Problem description:
Go to the line containing "s.askAdmits k c.station" in the records below and retype from there through the final line, exactly.

Collected data entries
————————
-- ==== Sys2Proof/Machine/Pairs.lean ====
section
/-! DEFINITION. Pairs: a channel and a copy that may be granted to it (R98, R99). Pairs are not stored (R100). -/
namespace Sys2Proof.Machine

/-- A copy of a message, as the arbiter and TAKE LOCAL consider it: the message, the addressee index, the copy. -/
structure Cand where
  msg   : Message
  index : Nat
  copy  : Copy
deriving DecidableEq, Repr

/-- The copies of the store that meet a condition on message and copy, with their addressee indices. -/
def State.cands (s : State) (ok : Message → Copy → Bool) : List Cand :=
  s.store.flatMap fun m => (m.copies.zipIdx.filter fun ci => ok m ci.1).map fun ci => ⟨m, ci.2, ci.1⟩

/-- The channel's side of R99: a CHANNEL port in ASKING with a count above 0, under admin mode NONE or STEP. -/
def State.openToGrants (s : State) (k : Port) : Bool :=
  s.isChannel k
    && (match (s.channels.get k).state with | .asking c _ => c != 0 | _ => false)
    && (s.admin.get k == .none_ || s.admin.get k == .step)

/-- Whether a channel's ask admits copies to a station: it has no filter, or its filter names the station (R98). -/
def State.askAdmits (s : State) (k : Port) (station : Nat) : Bool :=
  match (s.channels.get k).state with
  | .asking _ (some f) => f == station
  | .asking _ none => true
  | _ => false

/-- The copy's side of R99 for a channel. -/
def State.fits (s : State) (k : Port) (m : Message) (c : Copy) : Bool :=
  m.isFiled && !c.isLocal
    && (c.state == some .waiting || c.heldFor k)
    && s.grade c.station k != 0
    && (c.pinned == none || c.pinned == some k)
    && s.askAdmits k c.station
    && c.attempts < s.limit m.prec

/-- The copies that form a pair with a channel. -/
def State.pairsOf (s : State) (k : Port) : List Cand := if s.openToGrants k then s.cands (s.fits k) else []

/-- Whether a channel is in any pair. -/
def State.hasPair (s : State) (k : Port) : Bool := !(s.pairsOf k).isEmpty

end Sys2Proof.Machine
end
————————
Response to this exercise:
    && s.askAdmits k c.station
    && c.attempts < s.limit m.prec

/-- The copies that form a pair with a channel. -/
def State.pairsOf (s : State) (k : Port) : List Cand := if s.openToGrants k then s.cands (s.fits k) else []

/-- Whether a channel is in any pair. -/
def State.hasPair (s : State) (k : Port) : Bool := !(s.pairsOf k).isEmpty

end Sys2Proof.Machine
end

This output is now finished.